/-- CPDONE: the largest n such that every transfer up to n has completed. -/
def Chan.settle (c : Chan) : Chan :=
  let left := (c.xfers.filter (fun x => !x.finished)).map (fun x => x.id)
  let done := match left with
    | [] => c.next - 1
    | i :: is => is.foldl min i - 1
  { c with cpdone := max c.cpdone done, xfers := c.xfers.filter (fun x => !x.finished) }

/-- The engine accepts a command: it takes the channel's next identifier (R234). -/
def Bank.accept (k : Bank) (ch : BitVec 3) (cmd : XferCmd) (cword : Option (SpanReg × Scope × Word)) : Bank :=
  let c := k.getChan ch
  k.setChan ch { c with next := c.next + 1, xfers := c.xfers ++ [⟨c.next, cmd, k.asid, cword, 0, 0, false, false, []⟩] }

def Bank.modXfer (k : Bank) (ch : BitVec 3) (id : Nat) (f : Xfer → Xfer) : Bank :=
  let c := k.getChan ch
  k.setChan ch { c with xfers := c.xfers.map (fun x => if x.id = id then f x else x) }

def Bank.findXfer (k : Bank) (ch : BitVec 3) (id : Nat) : Option Xfer := (k.getChan ch).xfers.find? (fun x => x.id = id && !x.finished)

/-- A transfer counts as complete. -/
def Bank.endXfer (k : Bank) (ch : BitVec 3) (id : Nat) : Bank :=
  let k := k.modXfer ch id (fun x => { x with finished := true })
  k.setChan ch (k.getChan ch).settle

/-- A full channel waits at issue (R235). -/
def Bank.chanRoom (k : Bank) (ch : BitVec 3) : Ev Unit :=
  if 16 ≤ (k.getChan ch).busy then .error (.wait .channel ch.toNat (k.getChan ch).next) else .ok ()

/-- A transfer as the operation of its writes: channel and identifier. -/
def xferOp (ch : BitVec 3) (id : Nat) : Nat := ch.toNat + 8 * id

/-- The writes of a transfer that are not yet globally visible. -/
def State.payload (s : State) (b : BankId) (op : Nat) : List Nat :=
  (s.pend.filter (fun p => p.bank = b && p.path = 2 && p.op = op)).map (fun p => p.id)

/-- A transfer of a bank ends once every write that it made is performed (R235), and with it an abort that waits for it (R378). How
R197, R198, R199 and R245 fit that rule: log entry 102. -/
def State.endTransfer (s : State) (b : BankId) (ch : BitVec 3) (id : Nat) : State :=
  let s := (s.homeAll (s.payload b (xferOp ch id))).modBank b (fun k => k.endXfer ch id)
  match (s.bank b).binding with
  | some c => s.finishAbort c.job
  | none => s

/-- A transfer faults: the fault is held, no completion word follows (R238); the flags of the elements that it has converted
stand (R111). -/
def State.failTransfer (s : State) (b : BankId) (ch : BitVec 3) (id addr : Nat) (f : EFault) : State :=
  ((s.modBank b (fun k => k.orFlags ((k.findXfer ch id).elim 0 (·.flags)))).hold b ⟨f.code cFAULT_ENGINE, BitVec.ofNat 64 addr, heldAux 2 ch.toNat id, 0⟩).endTransfer b ch id

/-! ### Spans of engine commands (R237, R238) -/

/-- The check of one span that an engine command names: span_check, SPANSTORE, T and DEV, then the spaces of the entry. Only
TCOPY (`tensor`) accepts a span with T. -/
def Bank.engSpan (k : Bank) (n : BitVec 4) (off : Word) (size perm : Nat) (spaces : List Nat) (tensor : Bool := false) : Ev (Nat × SpanReg) :=
  let r := k.getB n
  match spanCheck r n.toNat off.toInt size perm with
  | .error t => .error (.trap t)
  | .ok addr =>
    let aux := BitVec.ofNat 64 n.toNat
    let p := sPERM r.bits
    if p &&& pSPANSTORE ≠ 0 then raise cSPAN_STORE (BitVec.ofNat 64 addr) 0
    else if p &&& (if tensor then pDEV else pT + pDEV) ≠ 0 then raise cSPAN_PERM off aux
    else if !spaces.contains (sSPACE r.bits) then raise cSPAN_PERM (BitVec.ofNat 64 addr) aux
    else .ok (addr, r)

/-- The completion word of a command (R237): its span, checked at offset 0. -/
def Bank.complWord (k : Bank) (sc : Option Scope) (n : BitVec 4) (v : Word) (tensor : Bool := false) : Ev (Option (SpanReg × Scope × Word)) :=
  match sc with
  | none => .ok none
  | some sc => do
    let (addr, r) ← k.engSpan n 0 8 pW [0, 1, 2] tensor
    if addr % 8 ≠ 0 then raise cMISALIGNED (BitVec.ofNat 64 addr) 0 else .ok (some (r, sc, v))

/-- Accepts a checked command and writes its identifier. -/
def Bank.take1 (k : Bank) (ch : BitVec 3) (rx : Dst) (cmd : XferCmd) (cw : Option (SpanReg × Scope × Word)) : Ev Bank := do
  k.chanRoom ch
  (k.accept ch cmd cw).writeDst rx (BitVec.ofNat 64 (k.getChan ch).next)

/-! ### COPY, MCAST, TCOPY (R239, R240, R242) -/

/-- Whether an address names another device through the domain window (R195). -/
def State.elsewhere (s : State) (r : SpanReg) (addr : Nat) : Bool :=
  sSPACE r.bits = 0 && fieldAt addr 55 2 = 2 && s.ownDid ≠ some (fieldAt addr 45 10)

/-- COPY; with a side in the system window its completion word must lie in this device, else its span traps as one of a space that
the entry does not accept (R243). DEDUCED, log entry 96. -/
def execCopy (g : Guard) (ch : BitVec 3) (sc : Option Scope) (cvr : BitVec 6) (fa fb fc : BitVec 4) (rx : Dst) (ry rz : Src)
    (len : BitVec 48) : State → Out :=
  runC g 2 (fun s b => ofBank (fun k => do
    dirs [ry, rz] [rx]
    k.roomFor rx
    let (so, q) ← k.readSrc ry
    let (d, q) ← q.readSrc rz
    let (_, dst) ← k.engSpan fb d len.toNat pW [0, 1, 2, 3]
    let (sa, src) ← k.engSpan fa so len.toNat pR [0, 1, 2, 3]
    if sSPACE src.bits = 3 ∧ sSPACE dst.bits = 3 then raise cSPAN_PERM (BitVec.ofNat 64 sa) (BitVec.ofNat 64 fa.toNat)
    else
      let cw ← k.complWord sc fc (k.getX cvr)
      if (sSPACE src.bits = 3 ∨ sSPACE dst.bits = 3) ∧ cw.any (fun (r, _, _) => s.elsewhere r (sBASE r.bits)) then
        raise cSPAN_PERM (BitVec.ofNat 64 (sBASE (k.getB fc).bits)) (BitVec.ofNat 64 fc.toNat)
      else q.take1 ch rx (.copy src dst so.toNat d.toNat len.toNat) cw) s b)

/-- The lowest core of a mask that does not run a stream of the bank's job. -/
def State.strayCore (s : State) (b : BankId) (mask : BitVec 48) : Option Nat :=
  (List.range 48).find? (fun n => mask.getLsbD n &&
    !((s.jobOf b).elim false (fun j => j.banks.any (fun (q, _) => q.core = clusterOf b.core * 64 + n))))

def execMcast (g : Guard) (ch : BitVec 3) (sc : Option Scope) (cvr : BitVec 6) (fa fb fc : BitVec 4) (rx : Dst) (ry rz : Src)
    (mask : BitVec 48) : State → Out :=
  runC g 2 (fun s b =>
    let k := s.bank b
    let e : Ev Bank := do
      dirs [ry, rz] [rx]
      k.roomFor rx
      let (n, q) ← k.readSrc ry
      let (d, q) ← q.readSrc rz
      let (_, dst) ← k.engSpan fb d n.toNat pW [2]
      let (_, src) ← k.engSpan fa 0 n.toNat pR [0, 1, 2]
      let cw ← k.complWord sc fc (k.getX cvr)
      match s.strayCore b mask with
      | some c => raise cSPAN_PERM (BitVec.ofNat 64 c) (BitVec.ofNat 64 fb.toNat)
      | none => q.take1 ch rx (.mcast src dst 0 d.toNat n.toNat mask) cw
    e.andThen s (fun q => .done (s.setBank b q)))

/-- The checks of TCOPY's letters (R242): as many as the ranks, one extent a letter, every source letter in the
destination. -/
def tcopyLetters (a c : Desc) (la lc : List Nat) : Option TrapInfo :=
  let bad := fun (r l d : Nat) => some (⟨cSHAPE_MISMATCH, 0, shapeAux r l d⟩ : TrapInfo)
  if lc.length ≠ c.rank then bad 0x0B 255 0
  else if la.length ≠ a.rank then bad 0x0B 255 1
  else
    match la.zipIdx.find? (fun (l, i) => lc.contains l && a.extAt i ≠ c.extAt (lc.idxOf l)) with
    | some (l, _) => bad 0x02 l 0
    | none =>
      match la.find? (fun l => !lc.contains l) with
      | some l => bad 0x05 l 0
      | none => none

/-- The checks of R238 on a tensor's captured span: SPANSTORE and DEV trap, with the offset of the tensor's base and the register. -/
def tcopySpan (r : SpanReg) (d : Desc) (reg role : Nat) : Option TrapInfo :=
  if sPERM r.bits &&& pSPANSTORE ≠ 0 then some ⟨cSPAN_STORE, BitVec.ofNat 64 d.base, 0⟩
  else if sPERM r.bits &&& pDEV ≠ 0 then some ⟨cSPAN_PERM, BitVec.ofNat 64 (d.base - sBASE r.bits), useAux reg role d.dspan⟩
  else none

/-- TCOPY samples its tensors, the formats of their banks and ROUNDSEED at acceptance (R99, R103, R242). -/
def execTcopy (g : Guard) (ch : BitVec 3) (sc : Option Scope) (csb : BitVec 4) (fa fc : BitVec 5) (lsa lsc : Letters) (rx : Dst) :
    State → Out :=
  runC g 2 (fun s b =>
    let k := s.bank b
    let a := k.getT fa
    let c := k.getT fc
    let e : Ev Bank := do
      dirs [] [rx]
      k.roomFor rx
      match checkUse s b c.desc c.span fc.toNat 0 false, tcopySpan c.span (Desc.of c.desc) fc.toNat 0,
          checkUse s b a.desc a.span fa.toNat 1 false, tcopySpan a.span (Desc.of a.desc) fa.toNat 1 with
      | .error t, _, _, _ => .error (.trap t)
      | .ok _, some t, _, _ => .error (.trap t)
      | .ok _, none, .error t, _ => .error (.trap t)
      | .ok _, none, .ok _, some t => .error (.trap t)
      | .ok cf, none, .ok af, none =>
        match tcopyLetters (Desc.of a.desc) (Desc.of c.desc) (letterNums lsa) (letterNums lsc) with
        | some t => .error (.trap t)
        | none =>
          let cw ← k.complWord sc csb (BitVec.ofNat 64 (k.getChan ch).next) true
          k.take1 ch rx (.tcopy a c lsa lsc [af, cf] k.roundseed) cw
    e.andThen s (fun q => .done (s.setBank b q)))

/-! ### The work of a transfer -/

/-- The access context of path X: the cluster's TLB serves the hub's copy engines (R354). -/
def State.xCtx (s : State) (b : BankId) (op : Nat) (asid : BitVec 12) (span : SpanReg) : EngCtx :=
  ⟨[.cluster (clusterOf b.core), .mem], b, 2, op, (s.bank b).part, asid.toNat, span⟩

/-- Whether the target of a system-window transfer refuses it: another device's choice (R243). -/
def State.refused (s : State) (ch : BitVec 3) (id : Nat) : Bool := s.pick 6 ch.toNat id 0 % 2 = 1

/-- Bytes of the next word of a copy: up to the next multiple of 8 in the destination, so that an aligned word is
written whole (R239). -/
def wordLen (da left : Nat) : Nat := min left (8 - da % 8)

/-- Moves the next word of a COPY. -/
def copyWord (s : State) (b : BankId) (ch : BitVec 3) (x : Xfer) (src dst : SpanReg) (so d len : Nat) : State :=
  let sa := sBASE src.bits + so + x.done
  let da := sBASE dst.bits + d + x.done
  let n := wordLen da (len - x.done)
  if (sSPACE src.bits = 3 ∨ sSPACE dst.bits = 3) ∧ s.refused ch x.id then
    s.failTransfer b ch x.id (if sSPACE src.bits = 3 then sa else da) (.cause cFAULT_ENGINE)
  else
    match s.engLoad (s.xCtx b (xferOp ch x.id) x.asid src) sa n with
    | .error (a, f) => ((s.xCtx b (xferOp ch x.id) x.asid src).noteFault s a f).failTransfer b ch x.id a f
    | .ok (bs, s) =>
      match s.engStore (s.xCtx b (xferOp ch x.id) x.asid dst) da bs with
      | (s, some (a, f)) => s.failTransfer b ch x.id a f
      | (s, none) => s.modBank b (fun k => k.modXfer ch x.id (fun y => { y with done := y.done + n }))

/-- Moves the next word of an MCAST: read once, written in every core of the mask. -/
def mcastWord (s : State) (b : BankId) (ch : BitVec 3) (x : Xfer) (src dst : SpanReg) (so d len : Nat) (mask : BitVec 48) : State :=
  let sa := sBASE src.bits + so + x.done
  let da := sBASE dst.bits + d + x.done
  let n := wordLen da (len - x.done)
  match s.engLoad (s.xCtx b (xferOp ch x.id) x.asid src) sa n with
  | .error (a, f) => ((s.xCtx b (xferOp ch x.id) x.asid src).noteFault s a f).failTransfer b ch x.id a f
  | .ok (bs, s) =>
    let s := (List.range 48).foldl (fun s c =>
      if mask.getLsbD c then s.performWrite none (spadPlace (clusterOf b.core * 64 + c) da) bs false else s) s
    s.modBank b (fun k => k.modXfer ch x.id (fun y => { y with done := y.done + n }))

/-- Coordinates number `i` under the given extents. -/
def coordsAt : List Nat → Nat → List Nat
  | [], _ => []
  | e :: es, i => i % max e 1 :: coordsAt es (i / max e 1)

/-- Extents of the units of a TCOPY: elements, or blocks of 32 along BDIM. -/
def unitExts (c : Desc) : List Nat :=
  (List.range c.rank).map (fun k => if c.mx ∧ k = c.bdim then (c.extAt k + 31) / 32 else c.extAt k)
def unitCount (c : Desc) : Nat := (unitExts c).foldl (· * ·) 1

/-- The source element of a destination element: letters name the dimensions (R242). -/
def sourceOf (la lc : List Nat) (x : List Nat) : List Nat := la.map (fun l => x.getD (lc.idxOf l) 0)

/-- Converts unit `x.done` of a TCOPY: an element, or a block with its scale (R100, R108). Its writes follow. A block that goes whole into its
own form and alternate code is not scaled anew: R109 makes it the identity. DEDUCED, log entry 81. -/
def tcopyUnit (s : State) (b : BankId) (ch : BitVec 3) (x : Xfer) (a c : Tensor) (lsa lsc : Letters) (fmts : List Word) (seed : Word) : State :=
  let ad := Desc.of a.desc
  let cd := Desc.of c.desc
  let cf := fmts.getD 1 0
  let (rc, sat) := if cd.space = 0 then (cd.rnd, cd.sat) else (fieldAt cf.toNat 40 3, fieldAt cf.toNat 43 1 = 1)
  let mode := Sys2Proof.rndOf rc
  let alt := cd.altOf cf
  let u := coordsAt (unitExts cd) x.done
  let all := if cd.mx then (List.range 32).map (fun i => u.set cd.bdim (32 * u.getD cd.bdim 0 + i)) else [u]
  let here := fun (y : List Nat) => !cd.mx || y.getD cd.bdim 0 < cd.extAt cd.bdim
  let srcs := (all.filter here).map (sourceOf (letterNums lsa) (letterNums lsc))
  match readElems (s.xCtx b (xferOp ch x.id) x.asid a.span) ad (fmts.getD 0 0) s srcs with
  | .error (p, f) => ((s.xCtx b (xferOp ch x.id) x.asid a.span).noteFault s p f).failTransfer b ch x.id p f
  | .ok (es, s) =>
    let vs := es.map (elemVal ad (ad.altOf (fmts.getD 0 0)))
    let (bits, fl) :=
      if cd.mx then
        let vs := all.map (fun y => if here y then (assocGet ((all.filter here).zip vs) y).getD (.num false 0 0) else .num false 0 0)
        let raw := all.map (fun y => ((assocGet ((all.filter here).zip es) y).getD (0, 0)).1)
        let (scale, codes, fl) :=
          if ad.fmt = cd.fmt && ad.altOf (fmts.getD 0 0) = alt && (letterNums lsa)[ad.bdim]? = (letterNums lsc)[cd.bdim]?
          then sameMx cd.fmt alt ((es.headD (0, 255)).2) raw
          else toMx cd.fmt alt mode (all.map (rndOf seed)) vs
        ((all.zip codes).map (fun (y, v) => ((cd.bitAt y).toNat, cd.w, v))
          ++ [(((cd.scaleAt cf ((cd.bitAt (all.headD [])).fdiv 8)) * 8).toNat, 8, scale)], fl)
      else
        let r := toFmt cd.fmt alt mode sat (rndOf seed u) (isIntFmt ad.fmt) (vs.headD (.num false 0 0))
        ([((cd.bitAt u).toNat, cd.w, r.1)], r.2)
    let todo := s.anyOrder (unitsOf (s.xCtx b (xferOp ch x.id) x.asid c.span) s bits)
    s.modBank b (fun k => k.modXfer ch x.id (fun y => { y with todo := todo, flags := y.flags ||| fl }))

/-- Makes the next write of a TCOPY's unit; the unit is done with the last one. -/
def tcopyWrite (s : State) (b : BankId) (ch : BitVec 3) (x : Xfer) (c : Tensor) (u : Nat × List Nat) (left : List (Nat × List Nat)) : State :=
  match s.engStoreUnit (s.xCtx b (xferOp ch x.id) x.asid c.span) u.1 (u.2.map (BitVec.ofNat 8)) with
  | (s, some (a, f)) => s.failTransfer b ch x.id a f
  | (s, none) => s.modBank b (fun k => k.modXfer ch x.id (fun y => { y with todo := left, done := if left = [] then y.done + 1 else y.done }))

/-- What a transfer has to move in all: bytes, or units. -/
def XferCmd.total : XferCmd → Nat
  | .copy _ _ _ _ n => n
  | .mcast _ _ _ _ n mask => if mask = 0 then 0 else n
  | .tcopy _ c _ _ _ _ => unitCount (Desc.of c.desc)
  | .ply _ => 0

/-- Steps that a transfer still needs at most: a unit of a TCOPY is converted, then written in up to 33 writes. -/
def Xfer.steps (x : Xfer) : Nat :=
  match x.cmd with
  | .tcopy .. => 34 * (x.cmd.total - x.done)
  | _ => x.cmd.total - x.done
━━━━━━━━━━━━━━━━━━━━━━━━━━━━━━
» Your objective
Everything from the first line of the records through the line containing "as complete. -/" is to be set down exactly, while later lines are left out.

» Final answer
/-- CPDONE: the largest n such that every transfer up to n has completed. -/
def Chan.settle (c : Chan) : Chan :=
  let left := (c.xfers.filter (fun x => !x.finished)).map (fun x => x.id)
  let done := match left with
    | [] => c.next - 1
    | i :: is => is.foldl min i - 1
  { c with cpdone := max c.cpdone done, xfers := c.xfers.filter (fun x => !x.finished) }

/-- The engine accepts a command: it takes the channel's next identifier (R234). -/
def Bank.accept (k : Bank) (ch : BitVec 3) (cmd : XferCmd) (cword : Option (SpanReg × Scope × Word)) : Bank :=
  let c := k.getChan ch
  k.setChan ch { c with next := c.next + 1, xfers := c.xfers ++ [⟨c.next, cmd, k.asid, cword, 0, 0, false, false, []⟩] }

def Bank.modXfer (k : Bank) (ch : BitVec 3) (id : Nat) (f : Xfer → Xfer) : Bank :=
  let c := k.getChan ch
  k.setChan ch { c with xfers := c.xfers.map (fun x => if x.id = id then f x else x) }

def Bank.findXfer (k : Bank) (ch : BitVec 3) (id : Nat) : Option Xfer := (k.getChan ch).xfers.find? (fun x => x.id = id && !x.finished)

/-- A transfer counts as complete. -/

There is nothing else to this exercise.